→ **Exercise**:
Output range, inclusive: from the line containing "c with trapv" to the line containing "else if 0x100 ≤". Restate those lines from the data below word for word and only those.

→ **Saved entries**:
■ ■ ■ ■ ■

/-- The packet of a frame that could match the stream table. -/
def parse (f : Bytes) : Option Packet :=
  let (tags, o) := vlanTags f
  let ip := o + 2
  if 1 < tags then none else
  let udp (v6 : Bool) (src dst : Bytes) (u : Nat) : Option Packet :=
    let p : Packet := { v6 := v6, src := src, dst := dst, sport := beNat (sub f u 2), dport := beNat (sub f (u + 2) 2),
                        rtp := sub f (u + 8) (min (beNat (sub f (u + 4) 2)) (f.length - u) - 8) }
    if p.rtp.length < 12 then none else some p
  if beNat (sub f o 2) = 0x0800 then
    let frag := beNat (sub f (ip + 6) 2) % 0x4000
    if byteAt f (ip + 9) ≠ 17 || frag ≠ 0 then none
    else udp false (sub f (ip + 12) 4 ++ zeros 12) (sub f (ip + 16) 4 ++ zeros 12) (ip + 4 * ((byteAt f ip).toNat % 16))
  else if beNat (sub f o 2) = 0x86DD then
    if byteAt f (ip + 6) ≠ 17 then none
    else udp true (sub f (ip + 8) 16) (sub f (ip + 24) 16) (ip + 40)
  else none

/-! ## The stream table (R319 to R321) -/

def streamKey (h half i : Nat) : Nat := 2048 * h + 1024 * half + i
def streamsOf (s : State) (h : Nat) : List (Nat × Bytes) :=
  s.lan.streams.filterMap (fun e => if e.1 / 2048 = h then e.2.map (fun b => (e.1, b)) else none)
def setStream (s : State) (k : Nat) (v : Option Bytes) : State :=
  { s with lan := { s.lan with streams := tset (fun _ => none) s.lan.streams k v, asm := tset (fun _ => none) s.lan.asm k none } }

/-- Fields of an entry. -/
def eAny (e : Bytes) : Bool := (byteAt e 40).getLsbD 1
def eV6 (e : Bytes) : Bool := (byteAt e 40).getLsbD 0
def eFmt (e : Bytes) : Nat := leAt e 41 1
def eAct (e : Bytes) (b : Nat) : Bool := (byteAt e 42).getLsbD b
def eRid (e : Bytes) : Nat := leAt e 44 2
def eChain (e : Bytes) : Nat := leAt e 46 2
def eLch (e : Bytes) : Nat := leAt e 48 1
def ePart (e : Bytes) : Nat := leAt e 49 1
def eMask (e : Bytes) : Nat := leAt e 50 2

/-- Two entries could match one packet with equal precedence. -/
def sameKey (a b : Bytes) : Bool :=
  eV6 a == eV6 b && sub a 0 36 == sub b 0 36 && eAny a == eAny b && (eAny a || sub a 36 4 == sub b 36 4) &&
  (BitVec.ofNat 16 (eMask a) &&& BitVec.ofNat 16 (eMask b)) != 0

/-- Fields in range (status 2). -/
def entryOk (s : State) (half : Nat) (e : Bytes) : Bool :=
  let lanes := (2 ^ partLanes s.part - 1) / 2 ^ (8 * half) % 256 * 2 ^ (8 * half)
  decide (leAt e 40 1 < 4) && decide (eFmt e ≤ 4) && leAt e 42 1 != 0 && decide (leAt e 42 1 < 8) &&
  decide (leAt e 43 1 ≤ 5) && (decide (eRid e < 0x400) || eRid e == 0x7FF) &&
  (decide (eChain e < 1024) || eChain e == 0xFFFF) && decide (eLch e < 64) && decide (ePart e < 8) &&
  decide (1 ≤ leAt e 52 2) && decide (leAt e 52 2 ≤ 8192) && (sub e 54 9).all (· == 0) &&
  (eV6 e || ((sub e 4 12).all (· == 0) && (sub e 20 12).all (· == 0))) &&
  (BitVec.ofNat 16 (eMask e) &&& ~~~(BitVec.ofNat 16 lanes)) == 0

/-- Referents fit (status 4). -/
def entryRefs (s : State) (h half : Nat) (e : Bytes) : Bool :=
  let c := getChain s h (eChain e)
  let ch := eLch e
  (eRid e == 0x7FF || (rdF s h (R.RCFG (eRid e)) 30 28 == (if eFmt e = 4 then 5 else eFmt e) &&
    rdF s h (R.RCFG (eRid e)) 27 25 == ePart e)) &&
  (!(eAct e 0) || (eFmt e == 0 && reservoirIn s h ch half && rdF s h (R.LCH ch) 28 26 == ePart e)) &&
  (!(eAct e 1) || (decide (eChain e < 1024) && c.state == .opened && c.src1 && c.rid == eRid e && c.part == ePart e)) &&
  (eChain e == 0xFFFF || c.state == .free || c.part == ePart e)

/-- Load an entry: its status (R320). -/
def streamLoad (s : State) (h half i : Nat) : State × Nat :=
  let a := rdF s h (R.STBASEHI half) 15 0 * 2 ^ 32 + (csr s h (R.STBASELO half)).toNat / 64 * 64 + 64 * i
  let (s, st, e) := mrd s h a 64
  if st ≠ .ok || byteAt e 63 ≠ crc8 (e.take 63).reverse then
    (journal s h evCtrlCheck false noPart (detail [(16, 1, 6), (17, 1, 1), (23, 8, a)]), 1)
  else if !(entryOk s half e) then (s, 2)
  else if (streamsOf s h).any (fun o => o.1 != streamKey h half i && sameKey o.2 e) then (s, 3)
  else if !(entryRefs s h half e) then (s, 4)
  else
    let s := setStream s (streamKey h half i) (some e)
    (if eAct e 1 then updChain s h (eChain e) (fun x => { x with half := half }) else s, 0)
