-- ==== Sys2Proof/Machine/Operands.lean ====
section
/-! DEFINITION. Operand forms of the scribe cores: special registers (R167, R168, R200, R235), immediates and
effective addresses (R170, R181, R182). -/
namespace Sys2Proof.Machine

/-! ## Special registers -/

/-- MCVER[63:8] of a core: ROM version, patch and table versions, key slots (R235). -/
def mcverHigh (c : Core) : W64 :=
  BitVec.ofNat 64 (0x00B0 * 2 ^ 48 + c.patchVer.toNat * 2 ^ 32 + c.tabVer.toNat * 2 ^ 16 +
    c.pkey.toNat * 2 ^ 12 + c.tkey.toNat * 2 ^ 8)

/-- A core of partition `p` is in service (R353). -/
def coreServes (s : State) (i p : Nat) : Bool :=
  hubOk s (i / 32) && corePart s i == p && (getCore s i).rstate != .out

/-- MCVER.MIXED of core i. -/
def mixed (s : State) (i : Nat) : Bool :=
  (List.range 64).any (fun j => j != i && coreServes s j (corePart s i) &&
    mcverHigh (getCore s j) != mcverHigh (getCore s i))

/-- COREID of core i: core, hub, partition (R167). -/
def coreIdOf (s : State) (i : Nat) : W64 :=
  BitVec.ofNat 64 (i % 32 + 32 * (i / 32 % 2) + 256 * corePart s i)

/-- Special register n of core i; `none` for a reserved number (R167). -/
def sprRead (s : State) (i n : Nat) : Option W64 :=
  let c := getCore s i
  match n with
  | 0x00 => some (c.pc.setWidth 64)
  | 0x01 => some (c.pstat.setWidth 64)
  | 0x02 => some c.cnt
  | 0x03 => some (c.fpcr.setWidth 64)
  | 0x04 => some (c.fpsr.setWidth 64)
  | 0x05 => some c.ctx
  | 0x06 => some c.tag
  | 0x07 => some c.epc
  | 0x08 => some c.trapc
  | 0x09 => some c.trapv
  | 0x0A => some c.lladdr
  | 0x0B => some (mcverHigh c + BitVec.ofNat 64 (b2n (mixed s i)))
  | 0x0C => some (coreIdOf s i)
  | _ => none

/-- The number names a register that MTS may write. -/
def sprWritable (n : Nat) : Bool := decide (1 ≤ n) && decide (n ≤ 4) || decide (7 ≤ n) && decide (n ≤ 9)

/-- PSTAT with its RW fields replaced (R168). -/
def pstatPut (old v : W32) : W32 := (old &&& ~~~0x113F) ||| (v &&& 0x113F)
/-- FPSR with its RW fields replaced. -/
def fpsrPut (old v : W32) : W32 := (old &&& ~~~0x3F) ||| (v &&& 0x3F)

/-- A core after a write to special register n (R167, R222). -/
def sprWrite (c : Core) (n : Nat) (v : W64) : Core :=
  match n with
  | 0x01 => { c with pstat := pstatPut c.pstat (lo32 v) }
  | 0x02 => { c with cnt := v }
  | 0x03 => { c with fpcr := fpcrPut c.fpcr (lo32 v) }
  | 0x04 => { c with fpsr := fpsrPut c.fpsr (lo32 v) }
  | 0x07 => { c with epc := v }
  | 0x08 => { c with trapc := v }
  | 0x09 => { c with trapv := v }
  | _ => c

/-! ## Debug register selection (R384, DRSEL) -/

/-- The register that DRSEL value `sel` names; a value that names none reads 0. -/
def drRead (s : State) (i sel : Nat) : W64 :=
  if sel < 0x20 then (getCore s i).gr sel
  else if sel < 0x40 then (getCore s i).fr (sel - 0x20)
  else if 0x100 ≤ sel then (sprRead s i (sel - 0x100)).getD 0
  else 0

/-- A debugger's write to the register that `sel` names: PC too, whose two low bits stay 0; other RO registers keep
their values. -/
def drWrite (s : State) (i sel : Nat) (v : W64) : State :=
  updCore s i (fun c =>
    if sel < 0x20 then c.setG sel v
    else if sel < 0x40 then c.setFr (sel - 0x20) v
    else if sel = 0x100 then { c with pc := (v.setWidth 48) &&& ~~~3 }
    else if 0x100 < sel then sprWrite c (sel - 0x100) v
    else c)

/-! ## Immediates and addresses -/

/-- Sign extension of the low `n` bits (R170). -/
def sextN (n : Nat) (v : Nat) : W64 := BitVec.ofInt 64 (if v % 2 ^ n < 2 ^ (n - 1) then (v % 2 ^ n : Nat) else ((v % 2 ^ n : Nat) : Int) - 2 ^ n)

/-- Bytes of an access of size code SZ (R182). -/
def szBytes (sz : BitVec 2) : Nat := 2 ^ sz.toNat

/-- Effective address of majors 0x08, 0x09 and 0x13 (R182, R211). -/
def eaImm (base : W64) (off : BitVec 12) (size : Nat) : W64 := base + off.signExtend 64 * BitVec.ofNat 64 size
/-- Effective address of major 0x0A (R182). -/
def eaIdx (base index : W64) (sz : BitVec 2) : W64 := base + (index <<< sz.toNat)

/-- Target of a branch at `pc` with displacement `d` in words (R181). -/
def brTarget (pc : BitVec 48) (d : W64) : BitVec 48 := pc + (d <<< 2).setWidth 48

end Sys2Proof.Machine
end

■ ■ ■ ■ ■

→ **Problem solution**:
  | 0x09 => { c with trapv := v }
  | _ => c

/-! ## Debug register selection (R384, DRSEL) -/

/-- The register that DRSEL value `sel` names; a value that names none reads 0. -/
def drRead (s : State) (i sel : Nat) : W64 :=
  if sel < 0x20 then (getCore s i).gr sel
  else if sel < 0x40 then (getCore s i).fr (sel - 0x20)
  else if 0x100 ≤ sel then (sprRead s i (sel - 0x100)).getD 0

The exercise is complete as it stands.